Why Go To Training?

Our State Convention, which will be held the weekend of November 9-11 (formal business meeting on Saturday the 10th) is fast approaching.  You can still register--at a discount--here.

But much of our convention time will be consumed with training. Chris Doss, who works for the Leadership Institute as a Grassroots Coordinator/Trainer will be coming to work with us.  I promise that those who are taking part in the training will not be bored--and that social time in the evenings will be great fun, full of fantastic discussions with Chris, who I'm sure will participate.  We are paying his expenses--he is taking "comp time" from work to be here, as this isn't an "official" Leadership Institute event.

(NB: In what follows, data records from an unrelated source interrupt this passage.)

/-- The hypotheses of each clause of KeeperUnits are met. -/
theorem witness_keeperUnits :
    (let s : State := { up with byre := { Byre.reset with state := .run, comps := [(2, { KComp.reset with blankFrom := 5, blankTo := 20 })] }, regs := [(regAddr (.byKcCfg 2), 0x80000000)] }; let i := (2 : Nat); let n := (9 : Nat); let b := false; let level := true; (edgeBegins (sampleEdge s (max n s.byre.kc)) s = s) ∧ (i < 8) ∧ (rbit s (.byKcCfg i) 31 = true) ∧ (kcState (kcomp s i) b ≠ level) ∧ (kcHidden (kcomp s i) (sampleEdge s (max n s.byre.kc)) = true)) ∧
    (let s : State := { up with byre := { Byre.reset with state := .run, kc := 3 }, regs := [(regAddr (.byKcCfg 2), 0x80000000)] }; let i := (2 : Nat); let n := (9 : Nat); let b := false; let level := true; (edgeBegins (sampleEdge s (max n s.byre.kc)) s = s) ∧ (i < 8) ∧ (rbit s (.byKcCfg i) 31 = true) ∧ (kcState (kcomp s i) b ≠ level) ∧ (kcHidden (kcomp s i) (sampleEdge s (max n s.byre.kc)) = false) ∧ (rbit s (.byKcCfg i) ((if b then 2 else 0) + (if level then 0 else 1)) = false)) ∧
    (let s : State := { up with byre := { Byre.reset with state := .run, kc := 3 }, regs := [(regAddr (.byKcCfg 2), 0x80000001), (regAddr (.byKcBlnk 2), 0x00050000)] }; let i := (2 : Nat); let n := (9 : Nat); let b := false; let level := true; (edgeBegins (sampleEdge s (max n s.byre.kc)) s = s) ∧ (i < 8) ∧ (rbit s (.byKcCfg i) 31 = true) ∧ (kcState (kcomp s i) b ≠ level) ∧ (kcHidden (kcomp s i) (sampleEdge s (max n s.byre.kc)) = false) ∧ (rbit s (.byKcCfg i) ((if b then 2 else 0) + (if level then 0 else 1)) = true) ∧ (channelsOf s (0x900 + i) = [])) ∧
    (let s : State := { up with byre := { Byre.reset with state := .run, mirror := [({ due := 4, addr := regAddr .byWake, mask := 0xF0FF, value := 0x1234 } : ByWrite)], comps := [(2, { KComp.reset with blankFrom := 5, blankTo := 20 })] }, regs := [(regAddr (.byKcCfg 2), 0x80000000)] }; let i := (2 : Nat); let n := (9 : Nat); let b := false; let level := true; let m := ({ due := 4, addr := regAddr .byWake, mask := 0xF0FF, value := 0x1234 } : ByWrite); (i < 8) ∧ (rbit s (.byKcCfg i) 31 = true) ∧ (kcState (kcomp s i) b ≠ level) ∧ (s.byre.mirror = [m]) ∧ (m.addr = regAddr .byWake) ∧ (m.due ≤ (sampleEdge s (max n s.byre.kc))) ∧ (s.mspi.wbuf = []) ∧ (kcHidden (kcomp s i) (sampleEdge s (max n s.byre.kc)) = true)) ∧
    (let s : State := { up with byre := { Byre.reset with state := .sleep, sleptAt := 2 }, regs := [(regAddr (.evMcCtl 250), 0x80000000), (regAddr (.evMcProd 250 0), 0x00000902), (regAddr .byWake, 4), (regAddr (.byKcCfg 2), 0x80000001)], released := false }; let i := (2 : Nat); let n := (9 : Nat); let b := false; let level := true; let ch := (250 : Nat); (edgeBegins (sampleEdge s (max n s.byre.kc)) s = s) ∧ (i < 8) ∧ (rbit s (.byKcCfg i) 31 = true) ∧ (kcState (kcomp s i) b ≠ level) ∧ (kcHidden (kcomp s i) (sampleEdge s (max n s.byre.kc)) = false) ∧ (rbit s (.byKcCfg i) ((if b then 2 else 0) + (if level then 0 else 1)) = true) ∧ (s.byre.wokeAt ≠ some (sampleEdge s (max n s.byre.kc))) ∧ (s.byre.decided.1 ≠ (sampleEdge s (max n s.byre.kc))) ∧ (s.byre.passed.1 ≠ (sampleEdge s (max n s.byre.kc))) ∧ (channelsOf s (0x900 + i) = [ch]) ∧ (tget 0 ch s.ev.lastEv ≠ (sampleEdge s (max n s.byre.kc)) + 1) ∧ (248 ≤ ch) ∧ (ch < 256) ∧ (passes s ch = true) ∧ (bitAt (reg s .byWake) (ch - 248) = true) ∧ (s.byre.state = .sleep) ∧ (s.released = false) ∧ (clearingNow s (regAddr (passReg ch)) (reg s (passReg ch)).toNat = none)) ∧
    (let s : State := up; let i := (7 : Nat); (i < 8) ∧ (rbit s .byCfg 31 = false) ∧ (s.byre.mirror = [])) ∧
    (let s : State := { up with byre := { Byre.reset with comps := [(7, { KComp.reset with pend := true })] }, regs := [(regAddr (.byKcThr 7), 0x028E00A0)] }; let i := (7 : Nat); (i < 8) ∧ ((kcomp s i).pend = true) ∧ ((kcBlanked (kcomp s i) (sampleEdge s (s.byre.kc + 1)) || kcThrClear (kcomp s i) (reg s (.byKcThr i))) = true)) ∧
    (let s : State := { up with byre := { Byre.reset with comps := [(7, { KComp.reset with pend := true, sA := true })] }, regs := [(regAddr (.byKcThr 7), 0x028E00A0)] }; let i := (7 : Nat); (i < 8) ∧ ((kcomp s i).pend = false ∨ (kcBlanked (kcomp s i) (sampleEdge s (s.byre.kc + 1)) || kcThrClear (kcomp s i) (reg s (.byKcThr i))) = false)) ∧
    (let s : State := { up with byre := { Byre.reset with kc := 3 }, regs := [(regAddr .byWake, 0x800)] }; let n := (3 : Nat); let level := true; (n < 4) ∧ (edgeBegins (s.byre.kc + 1) s = s) ∧ (fld s.byre.win n 1 ≠ b2n level) ∧ (level = rbit s .byWake (8 + n))) ∧
    (let s : State := up; let n := (3 : Nat); let level := true; (s.byre.wokeAt ≠ some (s.byre.kc + 1)) ∧ (s.byre.decided.1 ≠ (s.byre.kc + 1)) ∧ (s.byre.passed.1 ≠ (s.byre.kc + 1)) ∧ (n < 4) ∧ (edgeBegins (s.byre.kc + 1) s = s) ∧ (fld s.byre.win n 1 ≠ b2n level) ∧ (level ≠ rbit s .byWake (8 + n)) ∧ (channelsOf s (0xB00 + n) = [])) ∧
    (let s : State := { up with byre := { Byre.reset with state := .sleep, sleptAt := 2 }, regs := [(regAddr (.evMcCtl 250), 0x80000000), (regAddr (.evMcProd 250 0), 0x00000B03), (regAddr .byWake, 4)], released := false }; let n := (3 : Nat); let level := true; let ch := (250 : Nat); (s.byre.wokeAt ≠ some (s.byre.kc + 1)) ∧ (s.byre.decided.1 ≠ (s.byre.kc + 1)) ∧ (s.byre.passed.1 ≠ (s.byre.kc + 1)) ∧ (n < 4) ∧ (edgeBegins (s.byre.kc + 1) s = s) ∧ (fld s.byre.win n 1 ≠ b2n level) ∧ (level ≠ rbit s .byWake (8 + n)) ∧ (channelsOf s (0xB00 + n) = [ch]) ∧ (tget 0 ch s.ev.lastEv ≠ s.byre.kc + 2) ∧ (248 ≤ ch) ∧ (ch < 256) ∧ (passes s ch = true) ∧ (bitAt (reg s .byWake) (ch - 248) = true) ∧ (s.byre.state = .sleep) ∧ (s.released = false) ∧ (clearingNow s (regAddr (passReg ch)) (reg s (passReg ch)).toNat = none)) ∧
    (let s : State := { up with byre := { Byre.reset with state := .powerup, cause := 6, wokeAt := some 4, kc := 3, passed := (4, 1), rram := [(1, 0x60000100)] }, regs := [(regAddr (.evMcCtl 250), 0x80000000), (regAddr (.evMcProd 250 0), 0x00000B03), (regAddr .byWake, 4)], released := false }; let n := (3 : Nat); let level := true; let ch := (250 : Nat); (n < 4) ∧ (edgeBegins (s.byre.kc + 1) s = s) ∧ (fld s.byre.win n 1 ≠ b2n level) ∧ (level ≠ rbit s .byWake (8 + n)) ∧ (channelsOf s (0xB00 + n) = [ch]) ∧ (tget 0 ch s.ev.lastEv ≠ s.byre.kc + 2) ∧ (248 ≤ ch) ∧ (ch < 256) ∧ (passes s ch = true) ∧ (s.byre.state = .powerup) ∧ (s.released = false) ∧ (s.byre.wokeAt = some (s.byre.kc + 1)) ∧ (s.byre.cause = 6)) ∧
    (let s : State := { up with byre := { Byre.reset with state := .sleep, kc := 3, decided := (4, 3) }, regs := [(regAddr (.evMcCtl 250), 0x80000000), (regAddr (.evMcProd 250 0), 0x00000B03), (regAddr .byWake, 4)], released := false }; let n := (3 : Nat); let level := true; let ch := (250 : Nat); (n < 4) ∧ (edgeBegins (s.byre.kc + 1) s = s) ∧ (fld s.byre.win n 1 ≠ b2n level) ∧ (level ≠ rbit s .byWake (8 + n)) ∧ (channelsOf s (0xB00 + n) = [ch]) ∧ (s.byre.state = .sleep) ∧ (s.released = false) ∧ (s.byre.wokeAt ≠ some (s.byre.kc + 1)) ∧ (outranked (toKc (s.byre.kc + 1) s) 6 = true)) ∧
    (let s : State := { up with byre := { Byre.reset with ktLoad := 5 }, regs := [(regAddr .byKtCfg, 0xC0000002)] }; (rbit s .byKtCfg 31 = true) ∧ (edgeBegins (expiryKc s) s = s) ∧ (channelsOf s 0xA00 = [])) ∧
    (let s : State := up; (rbit s .byCfg 31 = false) ∧ (s.byre.mirror = [])) ∧
    (let s : State := up; (rbit s .byCfg 31 = false) ∧ (s.byre.mirror = [])) ∧
    (let s : State := { up with byre := { Byre.reset with kc := 3 }, regs := [(regAddr .byCfg, 0x80000000)] }; (rbit s .byCfg 31 = true) ∧ (s.byre.mirror = [])) ∧
    (let s : State := { up with byre := { Byre.reset with kc := 3 }, regs := [(regAddr .byCfg, 0x80000000)] }; let i := (7 : Nat); (i < 8) ∧ (rbit s .byCfg 31 = true) ∧ (s.byre.mirror = [])) ∧
    (let s : State := { up with byre := { Byre.reset with kc := 3 }, regs := [(regAddr .byCfg, 0x80000000)] }; (rbit s .byCfg 31 = true) ∧ (s.byre.mirror = [])) ∧
    (let s : State := up; let who := st0; (who.tenant = 0) ∧ (s.released = true) ∧ (s.byre.mirror = []) ∧ (journalRefused s 0 none 1 = none)) ∧
    (let s : State := up; let who := st0; let i := (7 : Nat); (i < 8) ∧ (who.tenant = 0) ∧ (s.released = true) ∧ (s.byre.mirror = []) ∧ (journalRefused s 0 none 1 = none)) ∧
    (let s : State := up; let who := st0; (who.tenant = 0) ∧ (s.released = true) ∧ (s.byre.mirror = []) ∧ (journalRefused s 0 none 1 = none)) ∧
    (let s : State := { up with byre := { Byre.reset with kc := 3 }, regs := [(regAddr .byRramAddr, 0x7FC)] }; let src := ByPath.mspi; (ByMay s src = true) ∧ (s.byre.mirror = []) ∧ (0x10 ≤ rramIdx s) ∧ (rramIdx s < 0x200)) ∧
    (let s : State := { up with byre := { Byre.reset with kc := 3 }, regs := [(regAddr .byRramAddr, 0xFFC)] }; let src := ByPath.mspi; (ByMay s src = true) ∧ (s.byre.mirror = []) ∧ (rramIdx s < 0x10 ∨ 0x200 ≤ rramIdx s)) ∧
    (let s : State := { up with byre := { Byre.reset with xtry := true }, regs := [], otp := [(regAddr .idPart, 2)] }; (kPart s = true) ∧ (s.byre.xtry = true)) ∧
    (let s : State := { up with byre := { Byre.reset with xk := true, xok := true }, regs := [] }; (s.byre.xk = true)) ∧
    (let s : State := { up with byre := { Byre.reset with retryAt := 50 }, regs := [(regAddr .byClk, 1)] }; (rbit s .byClk 0 = true) ∧ (s.byre.xk = false) ∧ (s.byre.xtry = false)) ∧
    (let s : State := ticking; let n := (9765625 : Nat); (n < 2 ^ 24) ∧ (s.released = true) ∧ (s.tb.ts = .locked)) ∧
    (let s : State := { up with byre := { Byre.reset with mirror := [({ due := 9, addr := regAddr .byWake, mask := 0xF0FF, value := 0x1234 } : ByWrite)] } }; let m := ({ due := 9, addr := regAddr .byWake, mask := 0xF0FF, value := 0x1234 } : ByWrite); (s.byre.mirror = [m]) ∧ (m.addr = regAddr .byWake)) := by
  iterate 28
    apply And.intro
    · decide +kernel
  decide +kernel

The question always comes up, though:  Why should I go to training?  After all, we're learning "on the job", aren't we?  Here are some answers to those questions:

  1. Sometimes we get burned by "on the job" training.  Learning what to watch for--or even explanations for *why* you got burned--in a formal setting, can help you to avoid some of those pitfalls.
  2. None of us--no matter how long we've been "at it"--have seen it all...and there's a pretty good chance that in the coming years, we'll see more.  Being prepared on a basic level helps us to understand and explain what's happening (or what's happened), and move more quickly to the next strategic and tactical levels.  
  3. Formal training helps us to be prepared for practical challenges.  You wouldn't want to go to a healthcare provider who didn't have at least some formal training for what they were going to do, would you?  I like for my doctors to know what a "normal" blood pressure, heart beat, or throat looks/sounds like, so they can identify potential problems, and know when things are A-OK.
  4. Football coaches and players watch game films--so they can see what their opponents might do, so they can see where their own strengths and weaknesses are, and so that they can get ideas for their own play in the future; why not do that in the political world, as well?  Learn from the compiled experiences of others through training!
  5. Shared knowledge and language.  Each of us has different experiences, but if hundreds of us from around the state eventually have a shared core understanding of the political system, we can speak the same language. There's a reason why family practice physicians and cardiologists and neurologists can at least exchange information and have a basic understanding of what the others are talking about--shared core language and knowledge of the way the human body works.  Our common training will give us a shared knowledge and language regarding the "body politic"!